▶ Task
Pull every line that holds the word "historyOk" from the entries.

(Stored data entries)
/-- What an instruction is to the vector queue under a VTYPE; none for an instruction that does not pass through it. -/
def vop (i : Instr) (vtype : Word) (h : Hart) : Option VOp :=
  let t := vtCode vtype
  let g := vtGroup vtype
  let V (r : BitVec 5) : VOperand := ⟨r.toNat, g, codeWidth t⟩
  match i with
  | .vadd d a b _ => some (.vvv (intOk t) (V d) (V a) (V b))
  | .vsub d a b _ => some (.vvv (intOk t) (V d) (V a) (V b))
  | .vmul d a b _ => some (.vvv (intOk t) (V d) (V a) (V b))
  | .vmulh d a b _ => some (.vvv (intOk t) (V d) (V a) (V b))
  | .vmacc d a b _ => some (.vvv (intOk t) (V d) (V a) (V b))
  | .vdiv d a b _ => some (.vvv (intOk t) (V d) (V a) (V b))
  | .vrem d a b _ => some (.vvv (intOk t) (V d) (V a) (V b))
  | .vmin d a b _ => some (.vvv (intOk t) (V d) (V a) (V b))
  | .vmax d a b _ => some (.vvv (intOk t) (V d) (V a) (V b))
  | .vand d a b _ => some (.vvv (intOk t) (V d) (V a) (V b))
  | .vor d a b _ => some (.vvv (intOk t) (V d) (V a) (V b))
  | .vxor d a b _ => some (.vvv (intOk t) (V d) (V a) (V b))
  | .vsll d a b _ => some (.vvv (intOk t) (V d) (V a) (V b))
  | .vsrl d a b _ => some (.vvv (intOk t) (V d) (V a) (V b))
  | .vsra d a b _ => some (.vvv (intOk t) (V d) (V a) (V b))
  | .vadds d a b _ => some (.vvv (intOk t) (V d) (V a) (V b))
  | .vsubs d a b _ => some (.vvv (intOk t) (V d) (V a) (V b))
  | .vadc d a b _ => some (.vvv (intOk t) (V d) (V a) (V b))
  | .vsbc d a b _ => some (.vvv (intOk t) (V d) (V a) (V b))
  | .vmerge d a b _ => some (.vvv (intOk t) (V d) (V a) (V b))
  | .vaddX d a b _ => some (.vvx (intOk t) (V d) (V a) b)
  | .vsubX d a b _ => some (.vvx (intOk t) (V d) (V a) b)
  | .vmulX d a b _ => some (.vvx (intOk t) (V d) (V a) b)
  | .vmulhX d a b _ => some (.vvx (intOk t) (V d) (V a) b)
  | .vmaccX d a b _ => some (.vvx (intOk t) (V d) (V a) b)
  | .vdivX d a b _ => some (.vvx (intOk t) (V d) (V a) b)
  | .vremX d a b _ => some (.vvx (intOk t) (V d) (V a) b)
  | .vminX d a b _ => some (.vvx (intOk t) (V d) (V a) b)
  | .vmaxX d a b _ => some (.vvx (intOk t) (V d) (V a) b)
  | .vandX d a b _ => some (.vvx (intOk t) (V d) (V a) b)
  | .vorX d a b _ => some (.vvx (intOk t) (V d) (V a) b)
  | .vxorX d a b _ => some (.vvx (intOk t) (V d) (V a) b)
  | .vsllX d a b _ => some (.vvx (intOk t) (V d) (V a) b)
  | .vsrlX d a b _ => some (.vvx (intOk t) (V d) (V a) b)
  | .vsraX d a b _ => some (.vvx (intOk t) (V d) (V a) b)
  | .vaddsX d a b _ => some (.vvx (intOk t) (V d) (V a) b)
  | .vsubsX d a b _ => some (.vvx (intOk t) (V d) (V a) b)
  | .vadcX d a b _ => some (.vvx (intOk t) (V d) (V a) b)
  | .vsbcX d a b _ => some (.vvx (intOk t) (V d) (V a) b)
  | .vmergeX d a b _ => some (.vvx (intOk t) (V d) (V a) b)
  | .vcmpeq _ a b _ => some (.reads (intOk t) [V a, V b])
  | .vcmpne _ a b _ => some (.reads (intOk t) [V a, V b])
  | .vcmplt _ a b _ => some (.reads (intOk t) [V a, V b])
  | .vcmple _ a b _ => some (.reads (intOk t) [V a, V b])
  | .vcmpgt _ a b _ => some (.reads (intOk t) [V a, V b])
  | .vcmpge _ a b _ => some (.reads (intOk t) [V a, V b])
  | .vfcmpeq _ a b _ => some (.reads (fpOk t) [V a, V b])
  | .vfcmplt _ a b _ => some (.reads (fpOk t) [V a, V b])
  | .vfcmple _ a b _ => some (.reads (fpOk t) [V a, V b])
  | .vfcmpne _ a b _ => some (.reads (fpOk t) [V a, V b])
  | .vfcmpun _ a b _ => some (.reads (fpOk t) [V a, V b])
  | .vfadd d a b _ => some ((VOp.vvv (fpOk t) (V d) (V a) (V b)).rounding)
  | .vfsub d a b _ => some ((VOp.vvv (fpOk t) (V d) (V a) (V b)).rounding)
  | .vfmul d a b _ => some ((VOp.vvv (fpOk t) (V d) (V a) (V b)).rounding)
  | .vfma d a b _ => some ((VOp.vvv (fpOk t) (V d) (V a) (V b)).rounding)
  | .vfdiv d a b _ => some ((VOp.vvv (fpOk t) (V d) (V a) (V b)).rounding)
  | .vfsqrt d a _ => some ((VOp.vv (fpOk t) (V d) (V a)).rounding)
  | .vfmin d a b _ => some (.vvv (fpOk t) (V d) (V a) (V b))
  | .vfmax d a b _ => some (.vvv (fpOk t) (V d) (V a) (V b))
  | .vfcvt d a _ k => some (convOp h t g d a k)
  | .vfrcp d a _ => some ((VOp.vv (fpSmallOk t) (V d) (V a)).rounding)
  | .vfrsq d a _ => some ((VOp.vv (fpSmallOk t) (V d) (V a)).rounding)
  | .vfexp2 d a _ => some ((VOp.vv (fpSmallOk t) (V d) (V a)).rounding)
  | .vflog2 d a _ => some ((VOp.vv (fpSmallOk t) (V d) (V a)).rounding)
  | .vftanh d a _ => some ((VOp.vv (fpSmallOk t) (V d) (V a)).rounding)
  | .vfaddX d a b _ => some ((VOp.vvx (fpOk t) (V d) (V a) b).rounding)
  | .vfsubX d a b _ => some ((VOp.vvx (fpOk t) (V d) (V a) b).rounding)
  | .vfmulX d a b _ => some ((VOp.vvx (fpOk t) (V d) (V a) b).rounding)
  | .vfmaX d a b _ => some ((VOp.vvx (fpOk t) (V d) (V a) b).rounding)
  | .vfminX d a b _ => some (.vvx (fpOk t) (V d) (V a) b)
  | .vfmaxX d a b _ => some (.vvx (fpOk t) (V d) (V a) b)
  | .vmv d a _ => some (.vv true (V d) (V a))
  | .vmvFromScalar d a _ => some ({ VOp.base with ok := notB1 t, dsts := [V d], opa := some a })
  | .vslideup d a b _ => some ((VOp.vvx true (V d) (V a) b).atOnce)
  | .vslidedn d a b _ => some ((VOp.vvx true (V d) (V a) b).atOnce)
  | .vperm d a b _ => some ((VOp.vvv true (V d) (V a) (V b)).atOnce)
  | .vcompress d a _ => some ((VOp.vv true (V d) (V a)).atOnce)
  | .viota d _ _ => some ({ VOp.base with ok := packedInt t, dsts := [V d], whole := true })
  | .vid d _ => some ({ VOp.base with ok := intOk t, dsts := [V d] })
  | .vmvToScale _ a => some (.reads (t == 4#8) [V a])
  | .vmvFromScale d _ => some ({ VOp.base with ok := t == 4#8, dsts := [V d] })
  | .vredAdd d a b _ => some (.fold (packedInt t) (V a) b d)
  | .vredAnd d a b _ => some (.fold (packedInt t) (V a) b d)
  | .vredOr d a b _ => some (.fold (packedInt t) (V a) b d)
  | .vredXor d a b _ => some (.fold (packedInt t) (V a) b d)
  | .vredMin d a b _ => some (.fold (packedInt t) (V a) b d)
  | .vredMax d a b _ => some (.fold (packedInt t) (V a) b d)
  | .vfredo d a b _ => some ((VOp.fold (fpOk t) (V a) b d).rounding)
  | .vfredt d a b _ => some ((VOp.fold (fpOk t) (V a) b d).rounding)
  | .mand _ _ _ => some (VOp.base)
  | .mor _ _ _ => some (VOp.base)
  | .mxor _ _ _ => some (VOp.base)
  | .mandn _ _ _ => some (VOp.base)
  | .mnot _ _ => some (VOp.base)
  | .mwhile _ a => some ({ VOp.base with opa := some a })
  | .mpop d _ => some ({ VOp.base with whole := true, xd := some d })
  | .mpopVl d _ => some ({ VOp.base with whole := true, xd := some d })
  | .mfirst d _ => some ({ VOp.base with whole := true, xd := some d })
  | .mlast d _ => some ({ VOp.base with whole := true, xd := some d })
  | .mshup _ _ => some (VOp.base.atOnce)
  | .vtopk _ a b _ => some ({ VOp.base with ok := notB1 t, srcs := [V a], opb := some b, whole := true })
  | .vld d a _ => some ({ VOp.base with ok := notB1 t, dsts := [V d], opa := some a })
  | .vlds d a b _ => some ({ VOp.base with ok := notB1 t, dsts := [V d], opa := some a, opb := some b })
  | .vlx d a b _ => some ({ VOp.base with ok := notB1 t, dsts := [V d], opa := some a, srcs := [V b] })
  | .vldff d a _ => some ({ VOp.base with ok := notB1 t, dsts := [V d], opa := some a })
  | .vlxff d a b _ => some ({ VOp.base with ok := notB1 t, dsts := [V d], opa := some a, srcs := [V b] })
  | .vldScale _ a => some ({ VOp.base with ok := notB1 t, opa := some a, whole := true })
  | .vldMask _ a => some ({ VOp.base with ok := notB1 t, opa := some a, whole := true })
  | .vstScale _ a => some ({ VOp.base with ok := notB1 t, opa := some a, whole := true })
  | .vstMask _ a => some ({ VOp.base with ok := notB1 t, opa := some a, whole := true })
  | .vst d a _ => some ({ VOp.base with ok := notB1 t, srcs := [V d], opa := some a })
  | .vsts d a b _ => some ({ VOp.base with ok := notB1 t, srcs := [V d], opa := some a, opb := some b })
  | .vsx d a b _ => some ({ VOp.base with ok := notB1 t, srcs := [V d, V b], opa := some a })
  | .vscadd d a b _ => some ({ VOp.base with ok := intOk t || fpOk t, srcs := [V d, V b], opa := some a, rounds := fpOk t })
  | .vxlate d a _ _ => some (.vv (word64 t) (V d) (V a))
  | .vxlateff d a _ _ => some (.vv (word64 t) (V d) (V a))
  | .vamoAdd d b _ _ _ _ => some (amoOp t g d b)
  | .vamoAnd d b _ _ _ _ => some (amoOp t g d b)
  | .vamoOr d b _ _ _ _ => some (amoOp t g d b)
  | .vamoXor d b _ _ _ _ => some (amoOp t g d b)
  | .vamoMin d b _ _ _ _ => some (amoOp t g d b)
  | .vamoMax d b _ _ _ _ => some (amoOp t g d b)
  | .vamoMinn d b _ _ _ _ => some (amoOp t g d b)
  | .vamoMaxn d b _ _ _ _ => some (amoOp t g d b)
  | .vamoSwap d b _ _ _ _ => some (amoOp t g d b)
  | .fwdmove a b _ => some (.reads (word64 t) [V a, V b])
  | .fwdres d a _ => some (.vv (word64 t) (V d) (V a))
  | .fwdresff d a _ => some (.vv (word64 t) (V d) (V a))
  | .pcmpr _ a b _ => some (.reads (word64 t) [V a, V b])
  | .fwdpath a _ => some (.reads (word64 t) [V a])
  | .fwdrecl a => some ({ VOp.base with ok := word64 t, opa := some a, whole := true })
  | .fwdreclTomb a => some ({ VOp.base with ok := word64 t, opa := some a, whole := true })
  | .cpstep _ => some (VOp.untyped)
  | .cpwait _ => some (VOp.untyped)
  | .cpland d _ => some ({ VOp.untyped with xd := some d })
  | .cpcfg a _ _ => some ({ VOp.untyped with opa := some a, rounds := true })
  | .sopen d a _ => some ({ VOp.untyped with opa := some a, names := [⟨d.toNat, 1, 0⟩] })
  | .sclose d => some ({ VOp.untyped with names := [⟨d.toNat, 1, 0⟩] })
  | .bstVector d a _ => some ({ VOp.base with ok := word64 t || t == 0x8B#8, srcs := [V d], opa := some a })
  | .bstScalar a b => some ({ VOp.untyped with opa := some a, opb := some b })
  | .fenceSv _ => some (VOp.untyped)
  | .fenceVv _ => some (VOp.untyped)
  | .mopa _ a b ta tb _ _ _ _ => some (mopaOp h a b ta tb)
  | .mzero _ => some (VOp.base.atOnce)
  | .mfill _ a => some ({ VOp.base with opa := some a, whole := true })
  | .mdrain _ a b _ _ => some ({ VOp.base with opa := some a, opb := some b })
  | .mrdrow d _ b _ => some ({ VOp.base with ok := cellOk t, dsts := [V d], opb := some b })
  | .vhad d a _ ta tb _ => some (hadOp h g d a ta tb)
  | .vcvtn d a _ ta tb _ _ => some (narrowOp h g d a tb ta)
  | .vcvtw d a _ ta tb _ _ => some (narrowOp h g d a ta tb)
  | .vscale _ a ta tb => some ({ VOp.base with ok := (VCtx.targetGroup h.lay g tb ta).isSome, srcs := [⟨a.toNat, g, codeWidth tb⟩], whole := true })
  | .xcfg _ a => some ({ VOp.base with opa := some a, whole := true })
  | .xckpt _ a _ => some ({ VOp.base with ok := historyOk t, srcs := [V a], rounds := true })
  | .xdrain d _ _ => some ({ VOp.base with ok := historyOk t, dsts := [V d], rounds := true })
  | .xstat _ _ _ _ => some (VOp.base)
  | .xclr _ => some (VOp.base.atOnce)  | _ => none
* * *
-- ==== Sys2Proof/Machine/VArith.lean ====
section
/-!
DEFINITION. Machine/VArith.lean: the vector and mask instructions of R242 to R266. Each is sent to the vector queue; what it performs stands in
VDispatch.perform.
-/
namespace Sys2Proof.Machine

▶ Result of this task
  | .xckpt _ a _ => some ({ VOp.base with ok := historyOk t, srcs := [V a], rounds := true })
  | .xdrain d _ _ => some ({ VOp.base with ok := historyOk t, dsts := [V d], rounds := true })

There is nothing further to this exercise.